## What to produce:
Check every line of the data below for the word "Config" and say how many have it, without further comment.

(Collected data entries)
-- ==== Sys2Proof/Machine/Dispatch.lean ====
section
/-! DEFINITION. `execute(instr)` of spec/10_state.md rule R34 with the write of `PC` that ends the step: one arm
for each instruction. -/

namespace Sys2Proof.Machine

def exec (i : Instr) (s : State) : Host.Outcome State Fault Refusal :=
  match i with
  -- spec/44_display.md and spec/40_flow.md
  | .cls => Sys2Proof.Machine.execCls s
  | .ret => Sys2Proof.Machine.execRet s
  | .jp nnn => Sys2Proof.Machine.execJp nnn s
  | .call nnn => Sys2Proof.Machine.execCall nnn s
  -- spec/41_skip.md
  | .seImm x nn => Sys2Proof.Machine.execSeImm x nn s
  | .sneImm x nn => Sys2Proof.Machine.execSneImm x nn s
  | .seReg x y => Sys2Proof.Machine.execSeReg x y s
  -- spec/42_alu.md
  | .ldImm x nn => Sys2Proof.Machine.execLdImm x nn s
  | .addImm x nn => Sys2Proof.Machine.execAddImm x nn s
  | .ldReg x y => Sys2Proof.Machine.execLdReg x y s
  | .orReg x y => Sys2Proof.Machine.execOrReg x y s
  | .andReg x y => Sys2Proof.Machine.execAndReg x y s
  | .xorReg x y => Sys2Proof.Machine.execXorReg x y s
  | .addReg x y => Sys2Proof.Machine.execAddReg x y s
  | .subReg x y => Sys2Proof.Machine.execSubReg x y s
  | .shr x y => Sys2Proof.Machine.execShr x y s
  | .subnReg x y => Sys2Proof.Machine.execSubnReg x y s
  | .shl x y => Sys2Proof.Machine.execShl x y s
  -- the last register skip, and the index register
  | .sneReg x y => Sys2Proof.Machine.execSneReg x y s
  | .ldI nnn => Sys2Proof.Machine.execLdI nnn s
  | .jpV0 nnn => Sys2Proof.Machine.execJpV0 nnn s
  | .rnd x nn => Sys2Proof.Machine.execRnd x nn s
  | .drw x y n => Sys2Proof.Machine.execDrw x y n s
  -- spec/46_input.md, spec/45_timers.md, spec/43_index_memory.md
  | .skp x => Sys2Proof.Machine.execSkp x s
  | .sknp x => Sys2Proof.Machine.execSknp x s
  | .ldVxDt x => Sys2Proof.Machine.execLdVxDt x s
  | .ldVxK x => Sys2Proof.Machine.execLdVxK x s
  | .ldDtVx x => Sys2Proof.Machine.execLdDtVx x s
  | .ldStVx x => Sys2Proof.Machine.execLdStVx x s
  | .addI x => Sys2Proof.Machine.execAddI x s
  | .ldF x => Sys2Proof.Machine.execLdF x s
  | .ldB x => Sys2Proof.Machine.execLdB x s
  | .storeRegs x => Sys2Proof.Machine.execStoreRegs x s
  | .loadRegs x => Sys2Proof.Machine.execLoadRegs x s

end Sys2Proof.Machine
end

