-- ==== Sys2Proof/Laws/Memory.lean ====
section
/-! SUPPORT. The memory array: reading after writing, and the canonical form. -/

namespace Sys2Proof.Machine

theorem Memory.lookup_insert (m : Memory) (a c : Nat) (b : Byte) :
    Memory.lookup (Memory.insert m a b) c = if c = a then some b else Memory.lookup m c := by
  induction m with
  | nil =>
    by_cases h : c = a
    · simp [Memory.insert, Memory.lookup, h]
    · simp [Memory.insert, Memory.lookup, h, Ne.symm h]
  | cons p m ih =>
    obtain ⟨k, d⟩ := p
    simp only [Memory.insert]
    split
    · by_cases h : c = a
      · simp [Memory.lookup, h]
      · simp [Memory.lookup, h, Ne.symm h]
    · split
      · subst_vars
        by_cases h : c = k
        · simp [Memory.lookup, h]
        · simp [Memory.lookup, h, Ne.symm h]
      · simp only [Memory.lookup, ih]
        by_cases hk : k = c
        · subst hk; simp; omega
        · simp [hk]

theorem Memory.lookup_erase (m : Memory) (a c : Nat) :
    Memory.lookup (Memory.erase m a) c = if c = a then none else Memory.lookup m c := by
  induction m with
  | nil => simp [Memory.erase, Memory.lookup]
  | cons p m ih =>
    obtain ⟨k, d⟩ := p
    simp only [Memory.erase]
    by_cases hk : k = a
    · subst hk
      simp only [if_true, ih, Memory.lookup]
      by_cases h : c = k
      · simp [h]
      · simp [h, Ne.symm h]
    · simp only [hk, if_false, Memory.lookup, ih]
      by_cases hc : k = c
      · subst hc; simp [hk]
      · simp [hc]

/-- A read after a write: the written cell gives the byte written, every other cell what it gave. -/
theorem Memory.read_write (font : Font) (m : Memory) (a c : Nat) (b : Byte) :
    Memory.read font (Memory.write font m a b) c = if c = a then b else Memory.read font m c := by
  unfold Memory.write Memory.read
  split
  · rename_i h
    rw [Memory.lookup_erase]
    by_cases hc : c = a <;> simp [hc, h]
  · rw [Memory.lookup_insert]
    by_cases hc : c = a <;> simp [hc]

/-- A read after a run of ascending writes. -/
theorem Memory.read_writeList (font : Font) (bs : List Byte) : ∀ (m : Memory) (a c : Nat),
    Memory.read font (Memory.writeList font m a bs) c =
      if a ≤ c ∧ c < a + bs.length then bs.getD (c - a) 0 else Memory.read font m c := by
  induction bs with
  | nil => intro m a c; simp only [Memory.writeList, List.length_nil]; rw [if_neg (by omega)]
  | cons b bs ih =>
    intro m a c
    rw [Memory.writeList, ih, Memory.read_write, List.length_cons]
    by_cases hc : c = a
    · subst hc
      rw [if_neg (by omega), if_pos rfl, if_pos (by omega)]; simp
    · by_cases h : a ≤ c ∧ c < a + (bs.length + 1)
      · rw [if_pos (by omega), if_pos h]
        obtain ⟨d, rfl⟩ : ∃ d, c = a + 1 + d := ⟨c - (a + 1), by omega⟩
        rw [show a + 1 + d - (a + 1) = d by omega, show a + 1 + d - a = d + 1 by omega]; simp
      · rw [if_neg (by omega), if_neg hc, if_neg h]

/-- A read after a run of equal writes. -/
theorem Memory.read_fill (font : Font) (b : Byte) (n : Nat) : ∀ (m : Memory) (a c : Nat),
    Memory.read font (Memory.fill font m a b n) c =
      if a ≤ c ∧ c < a + n then b else Memory.read font m c := by
  induction n with
  | zero => intro m a c; rw [Memory.fill, if_neg (by omega)]
  | succ n ih =>
    intro m a c
    rw [Memory.fill, ih, Memory.read_write]
    by_cases h : a + 1 ≤ c ∧ c < a + 1 + n
    · rw [if_pos h, if_pos (by omega)]
    · by_cases hc : c = a
      · rw [if_neg h, if_pos hc, if_pos (by omega)]
      · rw [if_neg h, if_neg hc, if_neg (by omega)]

theorem Memory.mem_insert {m : Memory} {a : Nat} {b : Byte} {c : Host.Cell}
    (h : c ∈ Memory.insert m a b) : c = (a, b) ∨ c ∈ m := by
  induction m with
  | nil => simpa [Memory.insert] using h
  | cons p m ih =>
    obtain ⟨k, d⟩ := p
    simp only [Memory.insert] at h
    split at h
    · simpa using h
    · split at h
      · simp only [List.mem_cons] at h ⊢; tauto
      · simp only [List.mem_cons] at h ⊢
        rcases h with h | h
        · exact .inr (.inl h)
        · rcases ih h with h | h
          · exact .inl h
          · exact .inr (.inr h)

theorem Memory.mem_erase {m : Memory} {a : Nat} {c : Host.Cell} (h : c ∈ Memory.erase m a) : c ∈ m := by
  induction m with
  | nil => simp [Memory.erase] at h
  | cons p m ih =>
    simp only [Memory.erase] at h
    split at h
    · exact List.mem_cons_of_mem _ (ih h)
    · rcases List.mem_cons.1 h with h | h
      · exact h ▸ List.mem_cons_self
      · exact List.mem_cons_of_mem _ (ih h)

theorem Memory.pairwise_insert {m : Memory} (h : m.Pairwise (fun c d => c.1 < d.1)) (a : Nat) (b : Byte) :
    (Memory.insert m a b).Pairwise (fun c d => c.1 < d.1) := by
  induction m with
  | nil => simp [Memory.insert]
  | cons p m ih =>
    obtain ⟨k, d⟩ := p
    have hh := List.pairwise_cons.1 h
    simp only [Memory.insert]
    split
    · refine List.pairwise_cons.2 ⟨fun c hc => ?_, h⟩
      rcases List.mem_cons.1 hc with rfl | hc
      · assumption
      · have := hh.1 c hc; simp only at this ⊢; omega
    · split
      · subst_vars; exact List.pairwise_cons.2 hh
      · refine List.pairwise_cons.2 ⟨fun c hc => ?_, ih hh.2⟩
        rcases Memory.mem_insert hc with rfl | hc
        · simp only; omega
        · exact hh.1 c hc

theorem Memory.pairwise_erase {m : Memory} (h : m.Pairwise (fun c d => c.1 < d.1)) (a : Nat) :
    (Memory.erase m a).Pairwise (fun c d => c.1 < d.1) := by
  induction m with
  | nil => simp [Memory.erase]
  | cons p m ih =>
    have hh := List.pairwise_cons.1 h
    simp only [Memory.erase]
    split
    · exact ih hh.2
    · exact List.pairwise_cons.2 ⟨fun c hc => hh.1 c (Memory.mem_erase hc), ih hh.2⟩

/-- A write inside memory keeps the canonical form. -/
theorem Memory.wf_write {font : Font} {m : Memory} {a : Nat} (h : Memory.wf font m)
    (ha : a < Config.memSize) (b : Byte) : Memory.wf font (Memory.write font m a b) := by
  unfold Memory.write
  split
  · exact ⟨Memory.pairwise_erase h.1 a, fun c hc => h.2 c (Memory.mem_erase hc)⟩
  · refine ⟨Memory.pairwise_insert h.1 a b, fun c hc => ?_⟩
    rcases Memory.mem_insert hc with rfl | hc
    · exact ⟨ha, by assumption⟩
    · exact h.2 c hc

/-- A run of writes inside memory keeps the canonical form. -/
theorem Memory.wf_writeList {font : Font} (bs : List Byte) : ∀ {m : Memory} {a : Nat}, Memory.wf font m →
    a + bs.length ≤ Config.memSize → Memory.wf font (Memory.writeList font m a bs) := by
  induction bs with
  | nil => intro m a h _; exact h
  | cons b bs ih =>
    intro m a h ha
    rw [List.length_cons] at ha
    exact ih (Memory.wf_write h (by omega) b) (by omega)

/-- A run of equal writes inside memory keeps the canonical form. -/
theorem Memory.wf_fill {font : Font} (b : Byte) (n : Nat) : ∀ {m : Memory} {a : Nat}, Memory.wf font m →
    a + n ≤ Config.memSize → Memory.wf font (Memory.fill font m a b n) := by
  induction n with
  | zero => intro m a h _; exact h
  | succ n ih => intro m a h ha; exact ih (Memory.wf_write h (by omega) b) (by omega)

theorem Memory.wf_nil (font : Font) : Memory.wf font [] := by simp [Memory.wf]

theorem Memory.read_nil (font : Font) (a : Nat) : Memory.read font [] a = Memory.unlisted font a := by
  simp [Memory.read, Memory.lookup]

theorem Memory.lookup_eq_none_of_lt {m : Memory} {a : Nat} (h : ∀ c ∈ m, a < c.1) :
    Memory.lookup m a = none := by
  induction m with
  | nil => rfl
  | cons p m ih =>
    obtain ⟨k, d⟩ := p
    have hk := h (k, d) List.mem_cons_self
    simp only at hk
    rw [Memory.lookup, if_neg (by omega)]
    exact ih fun c hc => h c (List.mem_cons_of_mem _ hc)

theorem Memory.lookup_eq_some {m : Memory} {a : Nat} {b : Byte} (h : Memory.lookup m a = some b) :
    (a, b) ∈ m := by
  induction m with
  | nil => simp [Memory.lookup] at h
  | cons p m ih =>
    obtain ⟨k, d⟩ := p
    rw [Memory.lookup] at h
    split at h
    · subst_vars; cases h; exact List.mem_cons_self
    · exact List.mem_cons_of_mem _ (ih h)

/-- In a canonical memory a cell is listed exactly when it does not read as unlisted. -/
theorem Memory.lookup_of_read {font : Font} {m : Memory} (h : Memory.wf font m) (a : Nat) :
    Memory.lookup m a =
      if Memory.read font m a = Memory.unlisted font a then none else some (Memory.read font m a) := by
  unfold Memory.read
  cases hl : Memory.lookup m a with
  | none => simp
  | some b =>
    have := (h.2 _ (Memory.lookup_eq_some hl)).2
    simp only at this
    simp [this]

theorem Memory.eq_of_lookup {m n : Memory} (hm : m.Pairwise (fun c d => c.1 < d.1))
    (hn : n.Pairwise (fun c d => c.1 < d.1)) (h : ∀ a, Memory.lookup m a = Memory.lookup n a) : m = n := by
  induction m generalizing n with
  | nil =>
    cases n with
    | nil => rfl
    | cons q n => have := h q.1; simp [Memory.lookup] at this
  | cons p m ih =>
    cases n with
    | nil => have := h p.1; simp [Memory.lookup] at this
    | cons q n =>
      obtain ⟨k, d⟩ := p
      obtain ⟨l, e⟩ := q
      have hm' := List.pairwise_cons.1 hm
      have hn' := List.pairwise_cons.1 hn
      have hkl : k = l := by
        rcases Nat.lt_trichotomy k l with hlt | heq | hgt
        · have h1 := h k
          rw [Memory.lookup_eq_none_of_lt (m := (l, e) :: n) (a := k) ?_] at h1
          · simp [Memory.lookup] at h1
          · intro c hc
            rcases List.mem_cons.1 hc with rfl | hc
            · exact hlt
            · have := hn'.1 c hc; simp only at this; omega
        · exact heq
        · have h1 := h l
          rw [Memory.lookup_eq_none_of_lt (m := (k, d) :: m) (a := l) ?_] at h1
          · simp [Memory.lookup] at h1
          · intro c hc
            rcases List.mem_cons.1 hc with rfl | hc
            · exact hgt
            · have := hm'.1 c hc; simp only at this; omega
      subst hkl
      have hde : d = e := by have h1 := h k; simpa [Memory.lookup] using h1
      subst hde
      rw [ih hm'.2 hn'.2 fun a => ?_]
      by_cases ha : k = a
      · subst ha
        rw [Memory.lookup_eq_none_of_lt fun c hc => hm'.1 c hc,
          Memory.lookup_eq_none_of_lt fun c hc => hn'.1 c hc]
      · have h1 := h a; simpa [Memory.lookup, ha] using h1

/-- Canonical memories with the same contents are the same list. -/
theorem Memory.eq_of_read {font : Font} {m n : Memory} (hm : Memory.wf font m) (hn : Memory.wf font n)
    (h : ∀ a, Memory.read font m a = Memory.read font n a) : m = n :=
  Memory.eq_of_lookup hm.1 hn.1 fun a => by
    rw [Memory.lookup_of_read hm, Memory.lookup_of_read hn, h]

end Sys2Proof.Machine
end

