-- ==== Sys2Proof/Laws/Ops.lean ====
section
/-! SUPPORT. One lemma for each shared operation that says everything it can do: the access primitives, the runs
of bytes, the call stack, the fetch. -/

namespace Sys2Proof.Machine

theorem memRead_eq (s : State) (a : Nat) :
    memRead s a = if a < 4096 then .ok (s.byte a) else .error (.addressOverrun a) := by
  unfold memRead Config.memSize
  by_cases h : a < 4096
  · rw [if_neg (by omega), if_pos h]
  · rw [if_pos (by omega), if_neg h]

theorem memWrite_eq (s : State) (a : Nat) (b : Byte) :
    memWrite s a b = if a < 4096 then .ok (s.setByte a b) else .error (.addressOverrun a) := by
  unfold memWrite Config.memSize
  by_cases h : a < 4096
  · rw [if_neg (by omega), if_pos h]
  · rw [if_pos (by omega), if_neg h]

theorem memRead2_eq (s : State) (a : Nat) :
    memRead2 s a = if a + 1 < 4096 then .ok (wordOf (s.byte a) (s.byte (a + 1)))
      else .error (.addressOverrun (max a 4096)) := by
  unfold memRead2
  simp only [memRead_eq]
  by_cases h : a < 4096
  · by_cases h1 : a + 1 < 4096
    · simp [h, h1]
    · simp [h, show a + 1 = max a 4096 by omega]
  · simp [h, show ¬a + 1 < 4096 by omega, show max a 4096 = a by omega]

theorem writeBytes_eq (bs : List Byte) : ∀ (s : State) (a : Nat),
    writeBytes s a bs = if bs = [] ∨ a + bs.length ≤ 4096
      then .ok { s with mem := Memory.writeList s.cfg.font s.mem a bs }
      else .error (.addressOverrun (max a 4096)) := by
  induction bs with
  | nil => intro s a; simp [writeBytes, Memory.writeList]
  | cons b bs ih =>
    intro s a
    simp only [writeBytes, memWrite_eq, List.length_cons, reduceCtorEq, false_or]
    by_cases h : a < 4096
    · simp only [h, if_true, ih]
      by_cases h1 : a + (bs.length + 1) ≤ 4096
      · rw [if_pos (by right; omega), if_pos h1]; rfl
      · rw [if_neg ?_, if_neg h1, show max (a + 1) 4096 = max a 4096 by omega]
        rintro (rfl | h2)
        · simp at h1; omega
        · omega
    · rw [if_neg h, if_neg (by omega), show max a 4096 = a by omega]

theorem memWrite2_eq (s : State) (a : Nat) (w : Word) :
    memWrite2 s a w = if a + 1 < 4096
      then .ok { s with mem := Memory.writeList s.cfg.font s.mem a [hi8 w, lo8 w] }
      else .error (.addressOverrun (max a 4096)) := by
  have h : memWrite2 s a w = writeBytes s a [hi8 w, lo8 w] := by
    simp only [memWrite2, writeBytes]
    cases memWrite s a (hi8 w) with
    | error c => rfl
    | ok t => simp only; cases memWrite t (a + 1) (lo8 w) <;> rfl
  rw [h, writeBytes_eq]
  by_cases h1 : a + 1 < 4096
  · rw [if_pos (by right; simp; omega), if_pos h1]
  · rw [if_neg (by simp; omega), if_neg h1]

theorem readBytes_eq (s : State) (n : Nat) : ∀ a : Nat,
    readBytes s a n = if n = 0 ∨ a + n ≤ 4096 then .ok ((List.range n).map (fun k => s.byte (a + k)))
      else .error (.addressOverrun (max a 4096)) := by
  induction n with
  | zero => intro a; simp [readBytes]
  | succ n ih =>
    intro a
    simp only [readBytes, memRead_eq, ih]
    by_cases h : a < 4096
    · simp only [h, if_true]
      by_cases h1 : a + (n + 1) ≤ 4096
      · rw [if_pos (by omega), if_pos (by omega)]
        simp [List.range_succ_eq_map, Nat.add_assoc, Nat.add_comm 1]
      · rw [if_neg (by omega), if_neg (by omega), show max (a + 1) 4096 = max a 4096 by omega]
    · simp only [h, if_false]
      rw [if_neg (by omega), show max a 4096 = a by omega]

/-- Reading a byte after a run of writes. -/
theorem byte_of_writeList (s : State) (a c : Nat) (bs : List Byte) :
    ({ s with mem := Memory.writeList s.cfg.font s.mem a bs } : State).byte c =
      if a ≤ c ∧ c < a + bs.length then bs.getD (c - a) 0 else s.byte c :=
  Memory.read_writeList _ _ _ _ _

theorem push_eq (s : State) (w : Word) :
    push s w = if s.sp.toNat < s.cfg.stackLo then .error .stackOverflow
      else if s.sp.toNat + 1 < 4096 then
        .ok { s with mem := Memory.writeList s.cfg.font s.mem s.sp.toNat [hi8 w, lo8 w], sp := s.sp - 2 }
      else .error (.addressOverrun (max s.sp.toNat 4096)) := by
  simp only [push, memWrite2_eq]
  split
  · rfl
  · by_cases h : s.sp.toNat + 1 < 4096 <;> simp [h]

theorem pop_eq (s : State) :
    pop s = if s.sp.toNat = s.cfg.stackHi - 2 then .error .stackUnderflow
      else if (s.sp + 2).toNat + 1 < 4096 then
        .ok (wordOf (s.byte (s.sp + 2).toNat) (s.byte ((s.sp + 2).toNat + 1)), { s with sp := s.sp + 2 })
      else .error (.addressOverrun (max (s.sp + 2).toNat 4096)) := by
  simp only [pop, memRead2_eq]
  split
  · rfl
  · by_cases h : (s.sp + 2).toNat + 1 < 4096
    · simp only [h, if_true]; rfl
    · simp only [h, if_false]

theorem fetch_eq (s : State) :
    fetch s = if s.pc.toNat + 1 < 4096 then .ok (wordOf (s.byte s.pc.toNat) (s.byte (s.pc.toNat + 1)))
      else .error (.addressOverrun (max s.pc.toNat 4096)) :=
  memRead2_eq s _

@[simp] theorem finish_ok (s t : State) : finish s (.ok t) = .next t := rfl
@[simp] theorem finish_error (s : State) (c : Cause) : finish s (.error c) = .next (s.raise c) := rfl

/-- A step that may have raised either did all it does or nothing but fault entry (R186). -/
theorem finish_cases {s t : State} {r : Except Cause State} (h : finish s r = .next t) :
    r = .ok t ∨ ∃ c, r = .error c ∧ t = s.raise c := by
  cases r with
  | ok u => simp only [finish_ok, Host.Outcome.next.injEq] at h; exact .inl (h ▸ rfl)
  | error c => simp only [finish_error, Host.Outcome.next.injEq] at h; exact .inr ⟨c, rfl, h.symm⟩

@[simp] theorem skipIf_eq (s : State) (cond : Bool) :
    skipIf s cond = .next { s with pc := if cond then s.pc + 4 else s.pc + 2 } := by
  cases cond <;> rfl

@[simp] theorem isFaulted_raise (s : State) (c : Cause) : (s.raise c).isFaulted = true := rfl

end Sys2Proof.Machine
end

## Solution:
5